Before the First World War in 1914 John (Jack) was training to be a textile designer in the family business of textiles. The family running the business was the Taylor family – his mother’s side of the family. Her brothers ran and owned it. When the war started my father joined The Royal Field Artillery and served in Mesopotamia, The Holy Lands and Egypt. He survived the war and on returning home he discovered that the business had collapsed along with many others.
So with a depressed economy, the 1920s General Strike, and ahead the ‘Hungry Thirties’ there were very few opportunities for him to be a textile designer and so he found himself working as a labourer on the local roads. He was only given one week’s work in every three, resulting in poverty and hunger for himself and his wife and children.
However two of his sisters had married two of the brothers of a local Baker and Confectioner called Mr. Ingham, who owned a shop on Southfield Street, Nelson.
Mr. Ingham offered my father a full time job and taught him all the necessary baking skills including how to knead two loaves at a time. He worked hard and persevered at the job. When Mr. Ingham retired my father was able to purchase the business with a mortgage type arrangement with the Inghams.

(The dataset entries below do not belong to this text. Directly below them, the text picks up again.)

theorem eq_encode_iff {w : Word} {i : Instr} : w = encode i ↔ rsvdField w = 0#24 ∧ opcField w = i.opc := by
  constructor
  · rintro rfl
    exact ⟨rsvdField_encode i, opcField_encode i⟩
  · rintro ⟨hr, ho⟩
    rw [← rsvdField_append_opcField w, hr, ho, encode]

/-! ### The decoder (R69, R73 (a), (b)) -/

/-- The opcode map sends no opcode but `i`'s own to `i`. -/
theorem decodeOpc_eq_ok {opc : BitVec 8} {i : Instr} : decodeOpc opc = .ok i ↔ opc = i.opc := by
  constructor
  · intro h
    unfold decodeOpc at h
    split at h
    · cases h; assumption
    · split at h
      · cases h; assumption
      · split at h
        · cases h; assumption
        · cases h
  · rintro rfl
    cases i <;> rfl

theorem decode_of_rsvd_zero {w : Word} (h : rsvdField w = 0#24) : decode w = decodeOpc (opcField w) := by
  rw [decode, if_pos h]

theorem decode_of_rsvd_ne_zero {w : Word} (h : rsvdField w ≠ 0#24) : decode w = .error .reservedBits := by
  rw [decode, if_neg h]

theorem decode_of_unknownOpc {w : Word} (h0 : rsvdField w = 0#24) (h1 : opcField w ≠ 0x01#8)
    (h2 : opcField w ≠ 0x02#8) (h3 : opcField w ≠ 0x03#8) : decode w = .error .unknownOpcode := by
  rw [decode_of_rsvd_zero h0, decodeOpc, if_neg h1, if_neg h2, if_neg h3]

theorem decode_eq_ok_iff_fields {w : Word} {i : Instr} :
    decode w = .ok i ↔ rsvdField w = 0#24 ∧ opcField w = i.opc := by
  by_cases h : rsvdField w = 0#24
  · simp [decode_of_rsvd_zero h, decodeOpc_eq_ok, h]
  · simp [decode_of_rsvd_ne_zero h, h]

/-- R74: the words that decode are the three command words. -/
theorem decode_eq_ok_iff {w : Word} {i : Instr} : decode w = .ok i ↔ w = encode i :=
  decode_eq_ok_iff_fields.trans eq_encode_iff.symm

@[simp] theorem decode_encode (i : Instr) : decode (encode i) = .ok i := decode_eq_ok_iff.mpr rfl

/-- Settles O1: a command's word has its fields, and the decoder reads nothing else. -/
theorem decodeInvertsEncode : Obligations.DecodeInvertsEncode := fun i _ => decode_encode i

/-- Settles O3: the first three words are `encode` of their commands; the next two have RSVD 0 and an unknown OPC, the
last two a nonzero RSVD. -/
theorem opcodeMapWordsDecode : Obligations.OpcodeMapWordsDecode := by
  refine ⟨decode_encode .engInit, decode_encode .engCrc32, decode_encode .toolRun, ?opc0, ?opc4,
    decode_of_rsvd_ne_zero (by decide), decode_of_rsvd_ne_zero (by decide)⟩
  case opc0 | opc4 => exact decode_of_unknownOpc (by decide) (by decide) (by decide) (by decide)

end Sys2Proof

namespace Sys2Proof.Machine

/-! ### A write of CMD (R22, R73) -/

theorem commandWrite_decoded {w : Word} {i : Instr} (s : State) (h : decode w = .ok i) :
    commandWrite w s = exec i s := by
  simp only [commandWrite, h]

theorem commandWrite_illegal {w : Word} {e : DecodeError} {s : State} (h : decode w = .error e) (hr : ready s) :
    commandWrite w s = .next (refuse .illegalCommand s) := by
  simp only [commandWrite, h]
  exact atIssue_ready _ hr

/-- Settles O2: a word that is no command's word decodes to an error, and a ready block refuses it. -/
theorem everyOtherCommandWordIsIllegal : Obligations.EveryOtherCommandWordIsIllegal := by
  refine ⟨fun _ _ => decode_eq_ok_iff, fun w s hw hr => ?_⟩
  cases hd : decode w with
  | ok i => exact absurd (decode_eq_ok_iff.mp hd) (hw i)
  | error e => exact commandWrite_illegal hd hr

/-! ### Operands that hold no value (R73 (c)) -/

theorem exec_engCrc32_unset {s : State} (hr : ready s) (h : s.regs.elen = none) :
    exec .engCrc32 s = .next (refuse .unsetOperand s) := by
  rw [execEngCrc32_eq, execEngCrc32, atIssue_ready _ hr]
  simp only [h]

/-- TOOL_RUN lacks an operand exactly when PAD_REQ holds none, or requests padding and the target or the fill holds
none (R71). -/
theorem toolOperands_eq_none {s : State} : toolOperands s = none ↔
    s.regs.padReq = none ∨ s.regs.padReq = some true ∧ (s.regs.padTarget = none ∨ s.regs.padFill = none) := by
  unfold toolOperands
  rcases s.regs.padReq with _ | _ | _
  · simp
  · simp
  · cases s.regs.padTarget <;> cases s.regs.padFill <;> simp

theorem exec_toolRun_unset {s : State} (hr : ready s) (h : toolOperands s = none) :
    exec .toolRun s = .next (refuse .unsetOperand s) := by
  rw [execToolRun_eq, execToolRun, atIssue_ready _ hr]
  simp only [h]

/-- Settles O7: the issue conditions come first, then the decoder's checks, then the command's operands. -/
theorem commandIssueFollowsItsPseudocode : Obligations.CommandIssueFollowsItsPseudocode := by
  intro w s
  have hdecoded (i : Instr) (h0 : rsvdField w = 0#24) (ho : opcField w = i.opc) : commandWrite w s = exec i s :=
    commandWrite_decoded s (decode_eq_ok_iff_fields.mpr ⟨h0, ho⟩)
  refine ⟨fun hh => ⟨commandWrite_halted w hh, fun i => exec_halted i hh⟩,
    fun hh hb => ⟨commandWrite_busy w hh hb, fun i => exec_busy i hh hb⟩, fun hr h0 => ?reserved,
    hdecoded .engInit, hdecoded .engCrc32, hdecoded .toolRun, fun hr h0 h1 h2 h3 => ?unknown,
    exec_engCrc32_unset, fun hr h => exec_toolRun_unset hr (toolOperands_eq_none.mpr h)⟩
  case reserved => exact commandWrite_illegal (decode_of_rsvd_ne_zero h0) hr
  case unknown => exact commandWrite_illegal (decode_of_unknownOpc h0 h1 h2 h3) hr

/-! ### The step that makes the host's next move (R79) -/

theorem stillWaiting_wait {s : State} {rest : List HostMove} (hs : s.host.script = .wait :: rest) :
    stillWaiting s = s.status.busy := by
  simp only [stillWaiting, hs]

/-- Only a `wait` holds its place in the script. -/
theorem stillWaiting_of_ne_wait {s : State} {m : HostMove} {rest : List HostMove} (hs : s.host.script = m :: rest)
    (hm : m ≠ .wait) : stillWaiting s = false := by
  unfold stillWaiting
  rw [hs]
  cases m with
  | wait => exact absurd rfl hm
  | wr | rd | ebufWr | idle | reset => rfl

/-- A step makes the script's first move unless the host still waits. -/
theorem step_of_move {s : State} {m : HostMove} {rest : List HostMove} (hs : s.host.script = m :: rest)
    (hw : stillWaiting s = false) : step s = hostMove m (withScript s rest) := by
  simp [step, nextMove, hs, hw, withScript]

theorem hostMove_wr {reg : Nat} (v : Dword) (s : State) (h : reg ≠ 0) :
    hostMove (.wr reg v) s = .next (hostWrite reg v s) := by
  rw [hostMove, if_neg h]

theorem step_cmd {s : State} {v : Dword} {rest : List HostMove} (hs : s.host.script = .wr 0 v :: rest) :
    step s = commandWrite (v.setWidth 32) (withScript s rest) :=
  step_of_move hs (stillWaiting_of_ne_wait hs nofun)

/-- Settles O4: the step is the write of CMD, and the word decodes. -/
theorem stepIssuesTheDecodedCommand : Obligations.StepIssuesTheDecodedCommand :=
  fun _ _ _ _ hs hi => (step_cmd hs).trans (commandWrite_decoded _ hi)

/-- Settles O5: each move is made by `step_of_move`, a `wait` once the block is not busy. -/
theorem stepMakesTheHostsMove : Obligations.StepMakesTheHostsMove := by
  intro s rest
  have hmove (m : HostMove) (hm : m ≠ .wait) (hs : s.host.script = m :: rest) :
      step s = hostMove m (withScript s rest) := step_of_move hs (stillWaiting_of_ne_wait hs hm)
  exact ⟨fun reg v h0 hs => (hmove (.wr reg v) nofun hs).trans (hostMove_wr v _ h0), fun reg => hmove (.rd reg) nofun,
    fun off b => hmove (.ebufWr off b) nofun, fun hs hb => step_of_move hs ((stillWaiting_wait hs).trans hb),
    hmove .idle nofun, hmove .reset nofun, fun _ _ hs _ => step_cmd hs⟩

/-! ### Codes (R76 to R78) -/

/-- The rows of R76's table. -/
def Cause.all : List Cause :=
  [.none, .run .invalidPaddingConfig, .run .unalignedImageSize, .run .fileOpenErrorRead, .run .fileOpenErrorAppend,
    .run .readError, .run .writeErrorPad, .run .writeErrorCrc, .run .alreadyChecksummed, .engine .tableNotBuilt,
    .engine .lenUnaligned, .engine .bounds, .engine .undefinedInput, .refusal .illegalCommand,
    .refusal .illegalAccess, .refusal .unsetOperand]

/-- The rows of R77's table. -/
def ExitCategory.all : List ExitCategory :=
  [.none, .success, .argParse, .fileOpen, .validation, .alreadyChecksummed, .write]

/-- The rows of R78's table. -/
def SeqState.all : List SeqState :=
  [.idle, .start, .openRead, .sizeValidate, .readBuffer, .computeCrc, .zeroCrcCheck, .openAppend, .pad, .writeCrc,
    .done, .fail]

theorem Cause.mem_all (c : Cause) : c ∈ Cause.all := by
  cases c with
  | none => decide
  | run c => cases c <;> decide
  | engine c => cases c <;> decide
  | refusal c => cases c <;> decide

theorem ExitCategory.mem_all (x : ExitCategory) : x ∈ ExitCategory.all := by cases x <;> decide

theorem SeqState.mem_all (q : SeqState) : q ∈ SeqState.all := by cases q <;> decide

theorem Cause.code_injective {c d : Cause} (h : c.code = d.code) : c = d :=
  List.inj_on_of_nodup_map (f := Cause.code) (by decide) c.mem_all d.mem_all h

theorem ExitCategory.code_injective {x y : ExitCategory} (h : x.code = y.code) : x = y :=
  List.inj_on_of_nodup_map (f := ExitCategory.code) (by decide) x.mem_all y.mem_all h

theorem SeqState.code_injective {a b : SeqState} (h : a.code = b.code) : a = b :=
  List.inj_on_of_nodup_map (f := SeqState.code) (by decide) a.mem_all b.mem_all h

/-- Settles O14: the codes row by row; no code stands in two rows of its table. -/
theorem codesNameOneThing : Obligations.CodesNameOneThing := by
  refine ⟨fun c => ?cause, fun x => ?exit, fun q => ?seq, fun _ _ => Cause.code_injective,
    fun _ _ => SeqState.code_injective, fun _ _ => ExitCategory.code_injective⟩
  case cause =>
    cases c with
    | none => rfl
    | run c => cases c <;> rfl
    | engine c => cases c <;> rfl
    | refusal c => cases c <;> rfl
  case exit => cases x <;> rfl
  case seq => cases q <;> rfl

end Sys2Proof.Machine
end

section
/-! PROOF. The family 40_crc_engine.md: ENG_INIT and the Reversal Table (O16, O17); the datapath's rounds, word steps
and checksums against the peripheral's and the bytewise CRC (O19, O20, O21); the residue and the short checksums (O23,
O24); the internal request (O27); and ENG_CRC32, step by step and as a whole (O25, O26). -/

namespace Sys2Proof.Machine

/-! ### ENG_INIT (R87, R103) -/

theorem exec_engInit_ready {s : State} (hr : ready s) :
    exec .engInit s = .next (completeCommand (buildTable (beginCommand s))) := by
  rw [execEngInit_eq, execEngInit, atIssue_ready _ hr]

/-- Entry i of the Reversal Table is i reversed (R87). -/
theorem revTable_entry {i : Nat} (h : i < 256) : revTable.entries[i]? = some (rev8 (BitVec.ofNat 8 i)) := by
  simp [revTable, h]

/-- Settles O16: a ready block takes the whole of ENG_INIT, and the table it writes is the one that was built. -/
theorem engInitBuildsTheTable : Obligations.EngInitBuildsTheTable := by
  intro s hr
  refine ⟨⟨revTable, exec_engInit_ready hr, fun _ => revTable_entry⟩,
    fun ⟨hv, hrt⟩ => ⟨_, exec_engInit_ready hr, ?_, hv.symm⟩⟩
  rw [completeCommand_engine, buildTable_engine, beginCommand_engine, ← hrt]

/-- Settles O17, by what a read of the built table returns. -/
theorem reversalTableReversesBytes : Obligations.ReversalTableReversesBytes :=
  ⟨fun _ hr => ⟨_, exec_engInit_ready hr, rfl⟩, fun b i hi => by rw [rtRead_revTable, getLsbD_rev8 b hi]⟩

/-! ### Rounds and word steps (R89 to R96) -/

/-- Settles O19: the round is eight reflected bit steps; the table's values are evaluated. -/
theorem roundIsEightBitSteps : Obligations.RoundIsEightBitSteps :=
  ⟨fun a => ⟨rfl, crcRound_eq_iterate a, rfl⟩, rev32_poly.symm, by decide, by decide, by decide, by decide⟩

A number of my family members have worked in the shop: my sister Marian worked there full-time from about 1934 and became a very skilled baker. I can remember delivering bread to various houses assisting my sister Dorothy who did it regularly.
The shop in Southfield Street, Nelson was sited near to many mills and produced a great choice of savoury and sweet products. As well as bread there were tea cakes, meat and potato pies, meat pies, fruit cakes and fancies, bilberry, apple tarts, and mince pies which many people said were the best in Nelson, and I think the pastry was the best I ever tasted.
In the latter years of owning the shop my mother did a lot of work in the way of chocolate fancies. Chocolate was still rationed until about 1954 but cakes with chocolate on were not rationed so were very popular and sold well. Good old Ma.

By the mid-1950s my father was advised to give up the strenuous and hard life of a baker for health reasons, so he and my mother went to work in the mill – a daily routine which they both loved.

My painting depicts early mill workers going past the bakers shop, 134 Southfield Street.